STF pode tornar Aécio réu pela primeira vez

AÉCIO NEVES é denunciado por corrupção e obstrução de justiça MARCELO CAMARGO/ AGÊNCIA BRASIL

A primeira turma do Supremo Tribunal Federal (STF) decide hoje se o senador Aécio Neves (PSDB-MG) se torna réu por corrupção e obstrução de justiça. Em áudio entre o parlamentar e o empresário Joesley Batista, revelado em maio do ano passado, o tucano pede R$ 2 milhões e alerta que o transportador da mala de dinheiro tem que ser morto antes de formalizar uma delação premiada.

A gravação foi entregue na época pelo dono da JBS ao Ministério Público Federal (MPF) no processo de colaboração premiada, quando o empresário negociava dizer o que sabia à Justiça. A divulgação do diálogo acabou afastando Aécio do mandato de senador. Decisão foi expedida pelo ministro Luiz Edson Fachin, que relata a Lava Jato na Suprema Corte.

Ainda há acusação, feita na época pelo então procurador-geral da República, Rodrigo Janot, de que o senador Aécio e o presidente Michel Temer agiam juntos para impedir o avanço da Lava Jato.

A procuradora-geral da República, Raquel Dodge, acusou o tucano de usar o cargo para atingir “objetivos espúrios” ao pedir o recebimento da denúncia, que havia sido feita pelo seu antecessor, Rodrigo Janot.

“O teor das articulações de Aécio Neves, obtidas por meio das interceptações telefônicas, ilustra de forma indubitável que a conduta do acusado não se cuidou de legítimo exercício da atividade parlamentar. O senador vilipendiou de forma decisiva o escopo de um mandato eletivo e não poupou esforços para, valendo-se do cargo público, atingir seus objetivos espúrios”, afirmou a procuradora.

Em artigo publicado na Folha de S. Paulo, intitulado “Sua excelência, o fato”, Aécio direciona os argumentos de defesa aos ministros do STF. Defende que as acusações não têm fundamento e diz ser alvo de um “tsunami” de denúncias. “Fui ingênuo, cometi erros e me penitencio diariamente por eles. Mas não cometi nenhuma ilegalidade”, escreveu um dia antes de ser julgado na Corte.
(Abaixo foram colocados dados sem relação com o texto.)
/-- The working set-point lies above the target: the station brakes in RUN. -/
def State.slowing (s : State) (st : Nat) : Bool :=
  match s.slotOf (outSpin st) with
  | some n => decide (((s.get (SPN_SPEED_TARGET st) : Nat) : Rat) < bfpVal (s.slot n).work)
  | none => false

/-- What the bus asks of a station that brakes (Table: Braking by VBUS, R614). -/
def State.busBrake (s : State) : Nat :=
  let faulty := s.chopperFaulty
  let z := s.pwr.zone
  if s.flag PWR_STAT_VIN_REVERSE then brZero
  else if faulty then (if z = 4 then brCoast else if 1 ≤ z then brZero else brRegen)
  else if z = 4 then brZero else if z = 3 then brReduced else brRegen

/-- The braking mode of a station at a tick boundary (R248, R249, R253, R614). -/
def State.brakeMode (s : State) (st : Nat) : Nat :=
  let c := s.spnState st
  let faulty := s.chopperFaulty
  let z := s.pwr.zone
  let byBus := s.busBrake
  if c = spDown then
    if (s.stnOf st).holdup then brHold
    else if faulty ∧ z = 4 then brCoast
    else if s.mode = modeSafeStop ∧ s.flag PWR_STAT_UVLO = true then brZero
    else if s.rpm st < 300 ∨ ((s.stnOf st).recaught = true ∧ s.rpm st < 600) ∨ s.firstBrake st = brZero then brZero
    else byBus
  else if c = spRun then
    if faulty ∧ z = 4 then brCoast else if s.slowing st then byBus else brNone
  else if c = spStart then (if faulty ∧ z = 4 then brCoast else brNone)
  else if c = spCoast ∨ c = spRecatch then brCoast
  else if c = spShort then brShort
  else brNone

/-- The braking of a station takes effect at a tick boundary: entries to zero-vector braking or coasting that the bus asks for are
counted and captured (R250, SPN_CNT), coasting of the 82 V row drops the write gates, and the working set-point follows R249. -/
def State.brakeTick (s : State) (st : Nat) : State :=
  let old := s.get (SPN_STAT_BRAKE st)
  let new := s.brakeMode st
  let s1 := s.set (SPN_STAT_BRAKE st) new
  let entry := old ≠ new ∧ (new = brZero ∨ new = brCoast) ∧ new = s.busBrake ∧
    (s.spnState st = spDown ∨ s.spnState st = spRun ∨ s.spnState st = spStart)
  let s2 := s1.when (decide entry) fun t =>
    (t.addSat (SPN_CNT_ZV_ENTRIES st) 1).capture evBrake 0
      (BitVec.ofNat 32 (st + 256 * new + 65536 * s.get PWR_VBUS_VBUS))
  let s3 := s2.when (decide (new = brCoast ∧ s.spnState st = spRun)) fun t => t.dropStationGates st
  s3.when (decide (new = brReduced ∨ new = brZero ∨ new = brCoast ∨ new = brHold)) fun t => t.workMeasured st

/-- The encoder's amplitude lies between AMP_LO and AMP_HI percent of the calibrated amplitude: √(sin² + cos²) of servo ADC channels
40 + 2·s and 41 + 2·s, each corrected by its CAL_ENC entry (R226, R534). -/
def State.ampOk (s : State) (x : Samples) (st : Nat) : Bool :=
  let a := corrected (s.reg (CAL_ENC_W0 st)) ((rawAdc x (40 + 2 * st) : Nat) : Rat)
  let b := corrected (s.reg (CAL_ENC_W1 st)) ((rawAdc x (41 + 2 * st) : Nat) : Rat)
  let nom : Rat := ((s.get (CAL_ENC_W3_AMP st) : Nat) : Rat) / 100
  let lo := nom * ((s.get (SPN_ENC_CFG_AMP_LO st) : Nat) : Rat)
  let hi := nom * ((s.get (SPN_ENC_CFG_AMP_HI st) : Nat) : Rat)
  decide (lo * lo ≤ a * a + b * b) && decide (a * a + b * b ≤ hi * hi)
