-- ==== Sys2Proof/Machine/EndOps.lean ====
section
/-!
DEFINITION. The error log, metering counts and completion entries of commands (09_commands.md: R381 to R391, R410, R412 to
R414).
DEDUCED (notes/assumptions/27.md, unsafe): Commands: FLUSH holds later immediate commands, METER RSTATE shows the first record, DELETE searches tier 1 and then further tiers, RESERVE of a remote holder completes with the holder and 0 ms.
-/

namespace Sys2Proof.Machine

open Sys2Proof

/-! ### Sessions and counts -/

/-- The session of a path, if it is one and open. -/
def State.sessOf (s : State) (p : Path) : Option Session :=
  match p with
  | .session id => s.session? id
  | .service => none

/-- The state with the session of an ID changed. -/
def State.modSess (s : State) (p : Path) (f : Session → Session) : State :=
  match p with
  | .session id => { s with cmd := { s.cmd with sessions := s.cmd.sessions.map fun x => if x.id = id then f x else x } }
  | .service => s

/-- The tenant of a path: the session's tenant, and 0 on the management session and the service port. -/
def State.tenantOf (s : State) (p : Path) : Nat := match s.sessOf p with
  | some x => if x.mgmt then 0 else x.tenant
  | none => 0

/-- The path may give management commands: the management session or the service port (R377). -/
def State.mgmtPath (s : State) (p : Path) : Bool := match p with
  | .service => true
  | .session _ => match s.sessOf p with
    | some x => x.mgmt
    | none => false

/-- Commands of a path that have an admission outcome and have not ended. -/
def State.cmdsOf (s : State) (p : Path) : List Cmd := s.cmd.cmds.filter fun c => c.path == p

/-- Commands of a session not finally completed, arrivals included (R381). -/
def State.sessLoad (s : State) (p : Path) : Nat :=
  (s.cmdsOf p).length + (match s.sessOf p with
    | some x => x.arrivals.length
    | none => 0)

/-- CMD_OUT and CMD_DEFERRED follow the commands held. -/
def State.cmdCounts (s : State) : State :=
  (s.set CMD_OUT_COUNT (s.cmd.cmds.length)).set CMD_DEFERRED_COUNT (s.cmd.cmds.filter fun c => c.deferred).length

def State.cmdOf (s : State) (id : Nat) : Option Cmd := s.cmd.cmds.find? fun c => c.id == id

def State.modCmd (s : State) (id : Nat) (f : Cmd → Cmd) : State :=
  { s with cmd := { s.cmd with cmds := s.cmd.cmds.map fun c => if c.id = id then f c else c } }

/-! ### Metering accounts -/

/-- An account's counters of the minute, and the state with them changed; metering runs from the first entry to PROVISION
(R45). -/
def State.acct (s : State) (t : Nat) : MeterAcc := (s.mtr.cur.find? fun a => a.tenant == t).getD { tenant := t }

def State.modAcct (s : State) (t : Nat) (f : MeterAcc → MeterAcc) : State :=
  if s.mtr.on then
    { s with mtr := { s.mtr with cur := (s.mtr.cur.filter fun a => a.tenant != t) ++ [f (s.acct t)] } }
  else s

/-! ### The error log -/

/-- Types of Table: Error log record. -/
abbrev logFreeze : Nat := 1
abbrev logDeferred : Nat := 2
abbrev logExtent : Nat := 3
abbrev logShort : Nat := 4
abbrev logRerepl : Nat := 5
abbrev logAborted : Nat := 6
abbrev logTomb : Nat := 7
abbrev logSelfTest : Nat := 8

/-- A record is written; the log holds the last 65,536, and CMD_LOG_NEXT and CMD_LOG_OLD bound it. -/
def State.logPut (s : State) (r : LogRec) : State :=
  let seq := s.get CMD_LOG_NEXT_SEQ
  let l := s.cmd.log ++ [{ r with seq := seq, tick := s.tick }]
  let l1 := l.drop (l.length - 65536)
  let old := match l1.head? with
    | some o => o.seq
    | none => seq
  ({ s with cmd := { s.cmd with log := l1 } }.incWrap CMD_LOG_NEXT_SEQ).set CMD_LOG_OLD_SEQ old

/-- A deferred error of a tenant: a record of TYPE 0x02, counted until it is reported (R413, R414), and the DEFERRED_ERROR
fault (R429). -/
def State.deferError (s : State) (t : Nat) (r : LogRec) : State :=
  let seq := s.get CMD_LOG_NEXT_SEQ
  let s1 := s.logPut { r with type := logDeferred, tenant := t }
  let l := match s.cmd.deferredErr.find? fun e => e.1 == t with
    | some e => (s.cmd.deferredErr.filter fun x => x.1 != t) ++ [(t, min 0xFFFF (e.2.1 + 1), e.2.2)]
    | none => s.cmd.deferredErr ++ [(t, 1, seq)]
  { s1 with cmd := { s1.cmd with deferredErr := l } }.raise 0x080 2 t

/-! ### Completion entries -/

/-- What a completion entry says beside the command it belongs to. -/
structure Reply where
  status : Nat := stOk
  res0 : Nat := 0
  res1 : Nat := 0
  time : Nat := 0
  aux : Nat := 0
  rstate : Nat := 0
  logged : Bool := false
  data : List Byte := []

/-- The entry of a command and its reply. -/
def Cmd.entry (c : Cmd) (r : Reply) (interim : Bool) : Completion :=
  { path := c.path, cid := c.e.cid, status := r.status, interim := interim, logged := r.logged, rstate := r.rstate,
    prio := c.prio, res0 := r.res0 % 2 ^ 64, res1 := r.res1 % 2 ^ 64, time := r.time, aux := r.aux, data := r.data }

/-- An entry is written: in ring order with its PHASE on a session (R384), or in the reply over the service port (R377).
SQ_FREE counts the slots free after it. -/
def State.writeEntry (s : State) (k : Completion) : State :=
  match s.sessOf k.path with
  | some x =>
    let entry := { k with phase := x.phase, sqFree := x.depth - s.sessLoad k.path }
    let wraps := decide (x.cqEntries ≤ x.cqIdx + 1)
    let s1 := { s with cmd := { s.cmd with done := s.cmd.done ++ [entry] } }
    s1.modSess k.path fun y =>
      { y with cqIdx := if wraps then 0 else y.cqIdx + 1, phase := if wraps then !y.phase else y.phase }
  | none => { s with cmd := { s.cmd with done := s.cmd.done ++ [k] } }

/-- Entries written and not yet consumed, by the index the host last reported (R385). -/
def Session.unread (x : Session) : Nat := (x.cqIdx + x.cqEntries - x.cqHead) % (max 1 x.cqEntries)

/-- An interim entry of class 0x1: written when the ring has room for it beside the commands still to be completed, else
dropped and counted (R385). Over the service port there is no ring, and the reply is the final entry alone. -/
def State.interim (s : State) (c : Cmd) (r : Reply) : State :=
  match s.sessOf c.path with
  | some x =>
    if s.sessLoad c.path < x.cqEntries - x.unread then s.writeEntry (c.entry r true)
    else s.modSess c.path fun y => { y with hintDrop := (y.hintDrop + 1) % 65536 }
  | none => s

/-- A class 0x8 code freezes the session, but for the three codes of R410. -/
def freezes (status : Nat) : Bool :=
  status / 4096 == 8 && status != 0x8008 && status != 0x8009 && status != 0x800A

/-- The freeze of a session by a final entry: a log record of TYPE 0x01, the CID and LOG_SEQ kept (R410). -/
def State.freeze (s : State) (c : Cmd) (status : Nat) : State :=
  let seq := s.get CMD_LOG_NEXT_SEQ
  (s.logPut
    { seq := 0, type := logFreeze, status := status, session := match c.path with
        | .session id => id.toNat
        | .service => 0
      tenant := c.tenant, cid := c.e.cid.toNat, opcode := c.op, key := c.e.objKey.toNat, ver := c.ver }).modSess c.path
    fun x => { x with frozen := true, frozenCid := c.e.cid.toNat, frozenLog := seq }

/-- A command ends with its final entry on the path that brought it (R25, R388), a status of 16 bits with its class in bits
15:12 (R17); the entry that freezes its session carries the freeze record's LOG_SEQ. -/
def State.finish (s : State) (c : Cmd) (r : Reply) : State :=
  let s1 := { s with cmd := { s.cmd with cmds := s.cmd.cmds.filter fun x => x.id != c.id } }.cmdCounts
  let open_ := match s.sessOf c.path with
    | some x => !x.frozen
    | none => false
  if freezes r.status && open_ then
    let seq := s1.get CMD_LOG_NEXT_SEQ
    (s1.freeze c r.status).writeEntry (c.entry { r with logged := true, aux := seq } false)
  else s1.writeEntry (c.entry r false)

/-- The retry-after that says not to retry unchanged. -/
abbrev neverRetry : Nat := 0xFFFFFFFF

/-- A command that execution refuses or fails ends with a code and no result (R393). The spec states no retry-after for a
class 0x4 code outside R391: TIME is then a free value. -/
def State.finishWith (s : State) (c : Cmd) (status : Nat) : State :=
  if status / 4096 = 4 then (s.draw.2).finish c { status := status, time := s.draw.1.toNat }
  else s.finish c { status := status }

/-- The host's consumer index reported by an entry is kept (R385). -/
def State.noteHead (s : State) (p : Path) (e : Entry) : State :=
  if e.cqHead.toNat / 32768 = 1 then s.modSess p fun x => { x with cqHead := e.cqHead.toNat % 4096 % max 1 x.cqEntries }
  else s

end Sys2Proof.Machine
end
O advogado Alberto Zacharias Toron, que defende o senador, aguarda a rejeição da denúncia. “Nós não temos sinalização de como a Turma irá julgar, mas a expectativa é de ser rejeitado”, disse.

Professor de Direito Constitucional do Ibmec de Minas Gerais, Vladimir Feijó argumenta que a decisão do STF vai reunir elementos técnicos e a necessidade de atender uma demanda social contra a classe política. Sob o discurso de que a “lei é para todos”, Feijó crê que o Supremo acatará a denúncia com direito a “sermão” público. “A sociedade tem questionado o tempo e a demora para apreciar a pauta, que tem mais de um ano…”, relembra o pesquisador.

Roberto Rodrigues, professor de Direito Constitucional da Universidade de Fortaleza (Unifor), disse que a polêmica decisão de não conceder habeas corpus ao ex-presidente Lula, o que acabou acarretando na prisão do petista, pode dar mais ênfase na decisão contra o senador tucano por parte dos ministros da Corte. A “pressão” contra os políticos, segundo Rodrigues, é um elemento a mais para a decisão dos ministros.

com agências

 

PRIMEIRA TURMA

A primeira turma do Supremo Tribunal Federal (STF) é composta pelos ministros Alexandre de Moraes, Marco Aurélio Mello, Luiz Fux, Rosa Weber e Luís Roberto Barroso.

STF

A tendência é que o STF, com os elementos apresentados, acabe aceitando a denúncia. Nos últimos seis inquéritos oferecidos pela PGR, a Suprema Corte acatou cinco deles.